And so one of the ways that Bulwark lets you implement property tests
is also through decorators.
And so when you're creating data pipelines,
it's really useful to do them as functions.
You have some input data, you perform some sort of action,
it returns an output.
And with Bulwark, what you can do is you can add decorators
to your
pipeline functions and validate that the properties of your input data frames meet the conditions that
you really want it to have. So Bulwark has a lot of pre-built checks already in there. There's one
for has certain data types. Is this column monotonic? Is this within a certain number of
standard deviations? And it seems pretty straightforward to add new checks.
And instead of stacking decorators for multiple checks,
they have a special decorator, a multi-check decorator,
which won't fail only on the first.
It's actually going to run through them all
and tell you all the ways your data either passed or did not pass.
Oh, that's great. Wow. Neat.
Yeah, you can use Bulwark for implementing unit tests.
You can use them in the ETL pipeline,
especially on the extract and the load steps.
And Bulwark can be used during development.
And they also have some options to turn assertion errors
into warnings for production.
I'm not really too sure how I feel about that,
but that functionality is there if you want to use it.
This is cool.
This is actually coming out of Chicago Python community member,
Zax Rosenberg.
He created this and gave a talk about it at
Chippy. So just wanted to share it with the rest of our
community. I think it's great. And I think that there's
seeing more and more. I did a recent
episode of Testing Code where we talked
about, I talked to one of the
people on the Great Expectations Project
that's around testing with data
also. And you know, some
frameworks are attacking the problem differently.
And also just some people like one style over another.
This is a little bit different style than great expectations.
I think it's definitely worth checking out and having more.
Gosh, more and more of our life is controlled by data pipelines, not necessarily controlled, but influenced by results based on these data
pipelines. So having these checks in place to make sure that our data is just as solid as our
source code. This is awesome. Yeah, it's really good to see all these data scientists and data
engineers thinking about testing in a different way. Oh, gosh, there's some interesting contributors
to this. This is great.
Cool.
We got off on the test side.
I could go down that rabbit hole for all day long.
But let's pop out and talk about packaging a little bit. Packaging?
Have you talked about it before?
Yeah.
Yeah, actually.
So packaging is such a...
We do cover almost every story packaging related because it is a stumbling block for a lot of people to go forward at at some
point you get into the intermediate python developer and how to share your code is and
dealing with virtual environments and stuff is one of those things you have to run into so i think
it's kind of cool i am not a poetry user but i might try this new one out so poetry just announced the poetry 1.0.0 they're no longer
zero versionings they've got to 1.0 awesome the announcement is by sebastian eustace and
the highlights some of the changes for and a good caution right off the bat is they are breaking
backwards compatibility with this version because the zero ver is often we're trying things out.

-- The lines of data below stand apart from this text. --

/-! ### edgeVanished -/

/-- What edgeVanished leaves. -/
@[simp] theorem State.edgeVanished_frame (s : State) (c : StationConfig) (y : Eye) :
    (s.edgeVanished c y).pending = s.pending ∧ (s.edgeVanished c y).pins = s.pins ∧ (s.edgeVanished c y).cfl = s.cfl ∧
      (s.edgeVanished c y).rdu = s.rdu ∧ (s.edgeVanished c y).cfg = s.cfg := by
  simp only [State.edgeVanished]; (repeat' split) <;> simp

/-! ### filterStep -/

/-- What filterStep leaves. -/
@[simp] theorem State.filterStep_frame (s : State) (c : StationConfig) (y : Eye) (b : Bool) :
    (s.filterStep c y b).pending = s.pending ∧ (s.filterStep c y b).pins = s.pins ∧ (s.filterStep c y b).cfl = s.cfl ∧
      (s.filterStep c y b).rdu = s.rdu ∧ (s.filterStep c y b).cfg = s.cfg := by
  simp only [State.filterStep]; (repeat' split) <;> simp

/-! ### eyeRawChange -/

/-- What eyeRawChange leaves. -/
@[simp] theorem State.eyeRawChange_frame (s : State) (y : Eye) (b : Bool) :
    (s.eyeRawChange y b).pending = s.pending ∧ (s.eyeRawChange y b).cfl = s.cfl ∧ (s.eyeRawChange y b).rdu = s.rdu ∧
      (s.eyeRawChange y b).cfg = s.cfg := by
  simp only [State.eyeRawChange]; (repeat' split) <;> simp

/-! ### countReuse -/

/-- What countReuse leaves. -/
@[simp] theorem State.countReuse_frame (s : State) (i : Nat) :
    (s.countReuse i).pending = s.pending ∧ (s.countReuse i).pins = s.pins ∧ (s.countReuse i).cfl = s.cfl ∧ (s.countReuse
      i).btu = s.btu ∧ (s.countReuse i).rdu = s.rdu ∧ (s.countReuse i).idt = s.idt ∧ (s.countReuse i).rrv = s.rrv ∧
      (s.countReuse i).dvs = s.dvs ∧ (s.countReuse i).hlc = s.hlc ∧ (s.countReuse i).cfg = s.cfg := by
  simp only [State.countReuse]; (repeat' split) <;> simp

/-! ### restartAge -/

/-- What restartAge leaves. -/
@[simp] theorem State.restartAge_frame (s : State) (i : Nat) :
    (s.restartAge i).pending = s.pending ∧ (s.restartAge i).pins = s.pins ∧ (s.restartAge i).cfl = s.cfl ∧ (s.restartAge
      i).btu = s.btu ∧ (s.restartAge i).rdu = s.rdu ∧ (s.restartAge i).rrv = s.rrv ∧ (s.restartAge i).dvs = s.dvs ∧
      (s.restartAge i).hlc = s.hlc ∧ (s.restartAge i).stu = s.stu ∧ (s.restartAge i).cfg = s.cfg := by
  simp only [State.restartAge]; simp

/-! ### setEntryDest -/

/-- What setEntryDest leaves. -/
@[simp] theorem State.setEntryDest_frame (s : State) (i n : Nat) :
    (s.setEntryDest i n).pending = s.pending ∧ (s.setEntryDest i n).pins = s.pins ∧ (s.setEntryDest i n).cfl = s.cfl ∧
      (s.setEntryDest i n).btu = s.btu ∧ (s.setEntryDest i n).rdu = s.rdu ∧ (s.setEntryDest i n).rrv = s.rrv ∧
      (s.setEntryDest i n).dvs = s.dvs ∧ (s.setEntryDest i n).hlc = s.hlc ∧ (s.setEntryDest i n).stu = s.stu ∧
      (s.setEntryDest i n).cfg = s.cfg := by
  simp only [State.setEntryDest]; simp

/-- What makeEntry leaves. -/
@[simp] theorem State.makeEntry_frame (s : State) (n : Nat) (i : Identity) :
    (s.makeEntry n i).1.pending = s.pending ∧ (s.makeEntry n i).1.pins = s.pins ∧ (s.makeEntry n i).1.cfl = s.cfl ∧
      (s.makeEntry n i).1.btu = s.btu ∧ (s.makeEntry n i).1.rdu = s.rdu ∧ (s.makeEntry n i).1.rrv = s.rrv ∧ (s.makeEntry
      n i).1.dvs = s.dvs ∧ (s.makeEntry n i).1.hlc = s.hlc ∧ (s.makeEntry n i).1.cfg = s.cfg := by
  simp only [State.makeEntry]; simp

/-- What missedRead leaves. -/
@[simp] theorem State.missedRead_frame (s : State) (c : StationConfig) (i : Identity) :
    (s.missedRead c i).1.pending = s.pending ∧ (s.missedRead c i).1.pins = s.pins ∧ (s.missedRead c i).1.cfl = s.cfl ∧
      (s.missedRead c i).1.btu = s.btu ∧ (s.missedRead c i).1.rdu = s.rdu ∧ (s.missedRead c i).1.rrv = s.rrv ∧
      (s.missedRead c i).1.dvs = s.dvs ∧ (s.missedRead c i).1.hlc = s.hlc ∧ (s.missedRead c i).1.cfg = s.cfg := by
  simp only [State.missedRead]; (repeat' split) <;> simp [State.cfg]

/-- What readIdt leaves. -/
@[simp] theorem State.readIdt_frame (s : State) (c : StationConfig) (i : Identity) :
    (s.readIdt c i).1.pending = s.pending ∧ (s.readIdt c i).1.pins = s.pins ∧ (s.readIdt c i).1.cfl = s.cfl ∧ (s.readIdt
      c i).1.rdu = s.rdu ∧ (s.readIdt c i).1.rrv = s.rrv ∧ (s.readIdt c i).1.cfg = s.cfg := by
  simp only [State.readIdt]; (repeat' split) <;> simp

/-! ### undoRead -/

/-- What undoRead leaves. -/
@[simp] theorem State.undoRead_frame (s : State) (a : IdtAnswer) (old : Option IdtEntry) :
    (s.undoRead a old).pending = s.pending ∧ (s.undoRead a old).pins = s.pins ∧ (s.undoRead a old).cfl = s.cfl ∧
      (s.undoRead a old).btu = s.btu ∧ (s.undoRead a old).rdu = s.rdu ∧ (s.undoRead a old).rrv = s.rrv ∧ (s.undoRead a
      old).dvs = s.dvs ∧ (s.undoRead a old).hlc = s.hlc ∧ (s.undoRead a old).stu = s.stu ∧ (s.undoRead a old).cfg =
      s.cfg := by
  simp only [State.undoRead]; (repeat' split) <;> simp

/-! ### countElsewhere -/

/-- What countElsewhere leaves. -/
@[simp] theorem State.countElsewhere_frame (s : State) (e : IdtEntry) (n : Nat) :
    (s.countElsewhere e n).pending = s.pending ∧ (s.countElsewhere e n).pins = s.pins ∧ (s.countElsewhere e n).cfl =
      s.cfl ∧ (s.countElsewhere e n).btu = s.btu ∧ (s.countElsewhere e n).rdu = s.rdu ∧ (s.countElsewhere e n).idt =
      s.idt ∧ (s.countElsewhere e n).rrv = s.rrv ∧ (s.countElsewhere e n).dvs = s.dvs ∧ (s.countElsewhere e n).hlc =
      s.hlc ∧ (s.countElsewhere e n).cfg = s.cfg := by
  simp only [State.countElsewhere]; (repeat' split) <;> simp

/-! ### retire -/

/-- What retire leaves. -/
@[simp] theorem State.retire_frame (s : State) (c : StationConfig) (i : Identity) (n : Nat) :
    (s.retire c i n).pending = s.pending ∧ (s.retire c i n).pins = s.pins ∧ (s.retire c i n).cfl = s.cfl ∧ (s.retire c i
      n).rdu = s.rdu ∧ (s.retire c i n).rrv = s.rrv ∧ (s.retire c i n).cfg = s.cfg := by
  simp only [State.retire]; (repeat' split) <;> simp

/-! ### takeDivertDone -/

/-- What takeDivertDone leaves. -/
@[simp] theorem State.takeDivertDone_frame (s : State) (c : StationConfig) (d : DivertDone) :
    (s.takeDivertDone c d).pending = s.pending ∧ (s.takeDivertDone c d).pins = s.pins ∧ (s.takeDivertDone c d).cfl =
      s.cfl ∧ (s.takeDivertDone c d).rdu = s.rdu ∧ (s.takeDivertDone c d).rrv = s.rrv ∧ (s.takeDivertDone c d).cfg =
      s.cfg := by
  simp only [State.takeDivertDone]; (repeat' split) <;> simp

/-! ### storeNotice -/

/-- What storeNotice leaves. -/
@[simp] theorem State.storeNotice_frame (s : State) (n : Nat) (i : Identity) (d : Nat) :
    (s.storeNotice n i d).pending = s.pending ∧ (s.storeNotice n i d).pins = s.pins ∧ (s.storeNotice n i d).cfl = s.cfl
      ∧ (s.storeNotice n i d).btu = s.btu ∧ (s.storeNotice n i d).rdu = s.rdu ∧ (s.storeNotice n i d).rrv = s.rrv ∧
      (s.storeNotice n i d).dvs = s.dvs ∧ (s.storeNotice n i d).hlc = s.hlc ∧ (s.storeNotice n i d).cfg = s.cfg := by
  simp only [State.storeNotice]; simp

/-! ### applyNotice -/

/-- What applyNotice leaves. -/
@[simp] theorem State.applyNotice_frame (s : State) (c : StationConfig) (r : RecRef) (i : Identity) (d : Nat) :
    (s.applyNotice c r i d).pending = s.pending ∧ (s.applyNotice c r i d).pins = s.pins ∧ (s.applyNotice c r i d).cfl =
      s.cfl ∧ (s.applyNotice c r i d).rdu = s.rdu ∧ (s.applyNotice c r i d).idt = s.idt ∧ (s.applyNotice c r i d).rrv =
      s.rrv ∧ (s.applyNotice c r i d).hlc = s.hlc ∧ (s.applyNotice c r i d).cfg = s.cfg := by
  simp only [State.applyNotice]; (repeat' split) <;> simp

And I think it's completely fair to break.
It's always fair to break with major versions.
But but I think this is reasonable.
So one of the things I think it's this highlights, I want to highlight a few things.
I think it's very for this version.
We can really take poetry seriously.
I think that they're
planning on sticking around and people that like it, there's a lot of changes that are good.
They've added different ways to manage environments. So within a project, you can have
poetry help you coordinate multiple versions of Python within the same project. That's pretty
cool. I don't know if it had that before. That's neat. One of the things that I want to bring up next is private indices. And if you're working with projects within a company, this is
very important to be able to have your own private, something like PyPI. One of the ways you
can do that is you can have a private version of something like PyPI but you can also just throw a whole bunch of wheels
in a directory and use that as a index as well and so having there's some improved support you can
have even specify a different index for each dependency if you want but you can also set up
a primary and secondary or default and secondary index and have them be non something other than pipey if you want so this
is cool people using poetry and other tools like this within continuous integration sometimes it's
hard to pass things around and so environmental variables or sometimes they're ugly but they're
useful within ci and so there's new environmental variable support. And then since there's all this new support for different sort of dependencies,
the add command has been expanded to allow you to just add dependencies
and put them in the right place with the right source and everything.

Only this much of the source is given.